Family: Crassulaceae

Scientific name:  Echeveria runyonii 'Topsy Turvy'

Origin: This cultivar is a mutation originated in cultivation in California. The standard Echeveria runyonii is found natively in Mexico

Etymology: The genus Echeveria is named after the 18th century Spanish botanist Atanasio Echeverria Codoy.

Common English Names include:  Mexican hens and chicks plant.
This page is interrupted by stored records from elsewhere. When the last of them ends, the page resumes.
/-- Settles O34: an edge that counts is `State.acceptEdge` or `State.earlyEdge` by where it lies about E (`State.tickInAt_of_awaits`). G/4 is in
whole nanoseconds, rounded down (log entry 65). -/
theorem tickInput : Obligations.TickInput := by
  unfold Obligations.TickInput
  refine ⟨fun f s hsrc hf hphase hopen hlocked => ?edge, fun f s h => ?noEdge, fun s hsrc hphase hopen hlocked hb => ?lost,
    fun s hb hheld hearly hopen hlocked hphase => ?relock, fun s h => exec_holdoverRelock_not (.inl h)⟩
  case edge =>
    have hawaits : State.AwaitsEdge s := ⟨hphase, hopen, hlocked⟩
    rw [exec_tickInEdge_counted hsrc hf]
    refine ⟨fun hfrom hto => ⟨_, rfl, ?_⟩, fun hlt => ⟨_, rfl, ?_⟩, fun hlt => by rw [State.tickInAt_after hawaits hlt]⟩
    · rw [State.tickInAt_in_window hawaits hfrom hto]
      obtain ⟨hnext, haccepted⟩ := State.acceptEdge_tick s
      exact ⟨hnext, haccepted, State.acceptEdge_error s, State.acceptEdge_holdover s hlocked⟩
    · rw [State.tickInAt_before hawaits hlt]
      simp [State.earlyEdge]
  case noEdge =>
    by_cases hcounts : bit (s.reg (rid .tickCtrl)) 1 = true ∧ f = bit (s.reg (rid .tickInCfg)) 0
    · rw [exec_tickInEdge_counted hcounts.1 hcounts.2]
      rcases h with h | h | h | ⟨hw, ha⟩
      · simp [h] at hcounts
      · exact absurd hcounts.2 h
      · rw [State.tickInAt_stopped h]
      · rw [State.tickInAt_accepted hw ha]
    · exact exec_tickInEdge_ignored (by simpa [or_iff_not_imp_left] using hcounts)
  case lost =>
    refine ⟨fun hlate => ⟨_, exec_tickInLost_late hsrc hphase hopen hlocked hb hlate, ?_, rfl, ?_⟩, exec_tickInLost_early⟩
    · rw [State.get_raise _ _ _ _ _ _ _ _ _ _ (by decide) (by decide)]
      exact State.get_put_same s _ 1 (by decide)
    · rw [State.tick_raise]
  case relock =>
    have hawaits : State.AwaitsEdge s := ⟨hphase, hopen, hlocked⟩
    refine ⟨fun hrun => ?_, fun hrun => exec_holdoverRelock_not (.inr hrun)⟩
    have hexec := exec_holdoverRelock_due hb hheld hearly hawaits hrun
    exact ⟨_, hexec, rfl, rfl, (exec_keeps hexec).outside⟩

/-! ### Run (R50) -/

namespace State

/-- The registers of a generator that runs: run, running and started read 1. -/
def runBits (s : State) : State := ((s.put (rid .tickCtrl) 0 1 1).put (rid .tickStatus) 0 1 1).put (rid .tickStatus) 5 1 1

/-- The first tick of a generator that starts by itself: at TICK_START_AT, or 1,000 ns from now where that names no instant still to come. -/
def firstStart (s : State) : Nat :=
  if (s.reg (rid .tickStartAt)).toNat ≠ 0 ∧ s.now ≤ (s.reg (rid .tickStartAt)).toNat then (s.reg (rid .tickStartAt)).toNat else s.now + 1000

section
variable (s : State)

theorem get_tickCtrl_runBits : s.runBits.get (rid .tickCtrl) 0 1 = 1 := by
  unfold runBits
  rw [get_put_ne _ _ _ _ _ _ (by decide), get_put_ne _ _ _ _ _ _ (by decide), get_put_same _ _ _ (by decide), Nat.one_mod_two_pow_eq_one.mpr Nat.one_pos]

theorem get_tickStatus_runBits : s.runBits.get (rid .tickStatus) 0 1 = 1 := by
  unfold runBits
  rw [get_put_field _ _ _ (by decide), get_put_same _ _ _ (by decide), Nat.one_mod_two_pow_eq_one.mpr Nat.one_pos]

theorem bit_tickCtrl_runBits : bit (s.runBits.reg (rid .tickCtrl)) 1 = bit (s.reg (rid .tickCtrl)) 1 := by
  unfold runBits
  rw [reg_put_ne _ _ _ _ (by decide), reg_put_ne _ _ _ _ (by decide), bit_put_ne _ _ _ (by decide)]

theorem reg_runBits_ne {q : RegId} (h1 : q ≠ rid .tickCtrl) (h2 : q ≠ rid .tickStatus) : s.runBits.reg q = s.reg q := by
  unfold runBits
  rw [reg_put_ne _ _ _ _ h2, reg_put_ne _ _ _ _ h2, reg_put_ne _ _ _ _ h1]

/-- A generator that starts by itself places its first tick. -/
theorem setRun_of_internal (hsrc : bit (s.reg (rid .tickCtrl)) 1 = false) :
    s.setRun.tick.phase = .waiting ∧ s.setRun.get (rid .tickCtrl) 0 1 = 1 ∧ s.setRun.get (rid .tickStatus) 0 1 = 1 ∧
      s.setRun.tick.next = some s.firstStart := by
  have hrun : ((s.put (rid .tickCtrl) 0 1 1).put (rid .tickStatus) 0 1 1).put (rid .tickStatus) 5 1 1 = s.runBits := rfl
  have hnow : s.runBits.now = s.now := rfl
  have hstart := reg_runBits_ne s (q := rid .tickStartAt) (by decide) (by decide)
  unfold setRun firstStart
  dsimp only
  rw [hrun]
  simp only [reg_withTick, now_withTick, bit_tickCtrl_runBits, hsrc, hstart, hnow, Bool.false_eq_true, if_false]
  split
  · next h0 => exact ⟨rfl, get_tickCtrl_runBits s, get_tickStatus_runBits s, by simp [h0]⟩
  · next h0 =>
    split
    · next hle => exact ⟨rfl, get_tickCtrl_runBits s, get_tickStatus_runBits s, by simp [h0, hle]⟩
    · next hle =>
      rw [tick_raise, get_raise _ _ _ _ _ _ _ _ _ _ (by decide) (by decide), get_raise _ _ _ _ _ _ _ _ _ _ (by decide) (by decide),
        get_put_ne _ _ _ _ _ _ (by decide), get_put_field _ _ _ (by decide)]
      exact ⟨rfl, get_tickCtrl_runBits s, get_tickStatus_runBits s, by simp [hle]⟩

end
end State

section
variable {s : State}

theorem exec_tickRunSet_held (h : s.fwRuns 1 = false ∨ s.rigValid = false) : exec .tickRunSet s = .next s :=
  congrArg Host.Outcome.next (if_pos (by simpa using h))

theorem exec_tickRunSet_stopped (hmp : s.fwRuns 1 = true) (hrig : s.rigValid = true) (hphase : s.tick.phase = .stopped) :
    exec .tickRunSet s = .next s.setRun :=
  congrArg Host.Outcome.next ((if_neg (by simp [hmp, hrig])).trans (if_pos hphase))

theorem exec_tickRunClear_held (h : s.fwRuns 1 = false ∨ s.anyAdmitted = true ∨ s.tick.phase = .stopped) : exec .tickRunClear s = .next s :=
  congrArg Host.Outcome.next (if_pos (by simpa [or_assoc] using h))

theorem exec_tickRunClear_free (hmp : s.fwRuns 1 = true) (hnone : s.anyAdmitted = false) (hphase : s.tick.phase ≠ .stopped) :
    exec .tickRunClear s = .next { s.put (rid .tickCtrl) 0 1 0 with tick := { s.tick with stopping := true } } :=
  congrArg Host.Outcome.next (if_neg (by simp [hmp, hnone, hphase]))

end

/-! ### TICK_OUT and frame sync (R55, R56) -/

section
variable {s : State}

theorem exec_tickOutPulse_rises (hon : bit (s.reg (rid .tickCtrl)) 2 = true) (hphase : s.tick.phase = .work) (hdue : s.tickStart + 20 ≤ s.now)
    (hnew : s.tick.outPulse.map (·.1) ≠ some (s.tickStart + 20)) : exec .tickOutPulse s = .next { s with tick := { s.tick with
      outPulse := some (s.tickStart + 20, s.tickStart + 20 + 10 * s.get (rid .tickOutCfg) 0 10) } } :=
  congrArg Host.Outcome.next (if_pos (by rw [hon, decide_eq_true hphase, decide_eq_true hdue, decide_eq_true hnew]; rfl))

theorem exec_tickOutPulse_held (h : bit (s.reg (rid .tickCtrl)) 2 = false ∨ s.tick.phase ≠ .work ∨ s.now < s.tickStart + 20 ∨
    s.tick.outPulse.map (·.1) = some (s.tickStart + 20)) : exec .tickOutPulse s = .next s := by
  refine congrArg Host.Outcome.next (if_neg fun hc => ?_)
  simp only [Bool.and_eq_true, decide_eq_true_eq] at hc
  obtain ⟨⟨⟨hon, hphase⟩, hdue⟩, hnew⟩ := hc
  rcases h with h | h | h | h
  · simp [h] at hon
  · exact h hphase
  · omega
  · exact hnew h

end

namespace State

section
variable (s : State) (n : Nat)

/-- A push-pull ball takes the level that is driven, and shows it. -/
theorem drive_pushPull {b : Nat} (l : Bool) (h : bit (s.reg (rid .gpioBallCfg b)) 4 = false) (hb : b < 64) :
    SMap.get none (s.drive b (some l)).gpio.driven b = some l ∧ bit ((s.drive b (some l)).reg (rid .gpioIn)) b = l := by
  unfold drive
  simp only [h, Bool.false_and, Bool.false_eq_true, if_false]
  refine ⟨SMap.get_set_same (d := none) s.gpio.driven b (some l), ?_⟩
  rw [bit_put_one _ _ _ hb]
  cases l <;> rfl

theorem fsyncDrive_frameSync (active : Bool) (hmode : s.ballMode (s.fsyncBall n) = 4) (hon : bit (s.reg (rid .tickFsyncA n)) 21 = true) :
    s.fsyncDrive n active = s.drive (s.fsyncBall n) (some (xor active (bit (s.reg (rid .tickFsyncA n)) 22))) := if_pos ⟨hmode, hon⟩

theorem fsyncDrive_otherMode (active : Bool) (hmode : s.ballMode (s.fsyncBall n) ≠ 4) : s.fsyncDrive n active = s := if_neg fun h => hmode h.1

theorem fsyncBall_lt : s.fsyncBall n < 64 := (Nat.mod_lt _ (by decide)).trans (by decide : 2 ^ 5 < 64)

/-- The pulse of generator `n` in the current tick, before its ball is driven. -/
def fsyncPulsed (s : State) (n : Nat) : State :=
  { s with tick := { s.tick with fsync := SMap.set (0, 0) s.tick.fsync n (s.fsyncRise n, s.fsyncRise n + 1000 * s.get (rid .tickFsyncA n) 24 8) } }

theorem fsyncPulsed_outside : Outside [.tick] s (s.fsyncPulsed n) := fun k hk => by
  cases k
  case tick => exact absurd (List.mem_singleton_self _) hk
  all_goals rfl

end
end State

section
variable {s : State} {n : Nat}

theorem exec_fsyncPulse_rises (hn : n < 16) (hon : s.fsyncTick n = true) (hphase : s.tick.phase = .work ∨ s.tick.phase = .guard)
    (hdue : s.fsyncRise n ≤ s.now) (hnew : (SMap.get (0, 0) s.tick.fsync n).1 ≠ s.fsyncRise n) :
    exec (.fsyncPulse n) s = .next ((s.fsyncPulsed n).fsyncDrive n true) :=
  congrArg Host.Outcome.next (if_pos (by rw [hon, decide_eq_true hn, decide_eq_true hdue, decide_eq_true hnew]; simpa using hphase))

theorem exec_fsyncPulse_held (h : 16 ≤ n ∨ s.fsyncTick n = false ∨ s.now < s.fsyncRise n) : exec (.fsyncPulse n) s = .next s := by
  refine congrArg Host.Outcome.next (if_neg fun hc => ?_)
  simp only [Bool.and_eq_true, decide_eq_true_eq] at hc
  obtain ⟨⟨⟨⟨hn, hon⟩, -⟩, hdue⟩, -⟩ := hc
  rcases h with h | h | h
  · omega
  · simp [h] at hon
  · omega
Notes: Echeveria runyonii 'Topsy Turvy' is one of the true monstrous forms of Echeveria that 'breeds true' and won't revert back to it's natural form.
 

 



The plants bloom in the autumn with tall arching racemes of bright reddish orange flowers. They are very showy when in bloom.

 


 

Cultivation: it can tolerate sun to shade but - generally speaking - the more light a plant gets the better it will display its colours and shape. However, when moving plants from lower light conditions into full sun, be wary of sun scorch, most easily avoided by ensuring plants are well-watered before moving them on a cloudy day. They can tolerate extended dry periods and survive drought without the need for watering, but they will grow stronger if they receive adequate moisture during their growing season, ut never allowing the plant to remain waterlogged (root rot sensitive). Use a very porous soil, which will allow quick drainage. Slow release fertilisers with a low to moderate nitrogen content are adequate for the spring and summer growing seasons, and additional fertiliser applications would not required until spring. Good air movement is important for minimising pest and disease risks, and avoiding excessive humidity in cool winter conditions is important to successfully growing Echeveria in the nursery environment. It can tolerate light frosts, but it is best overwintered at 5-10 C.
With the cooler autumn temperatures tending to make their foliage colours become more intense than those of the active summer growing season.
Aphids like this plant (and all flowering Echeverias).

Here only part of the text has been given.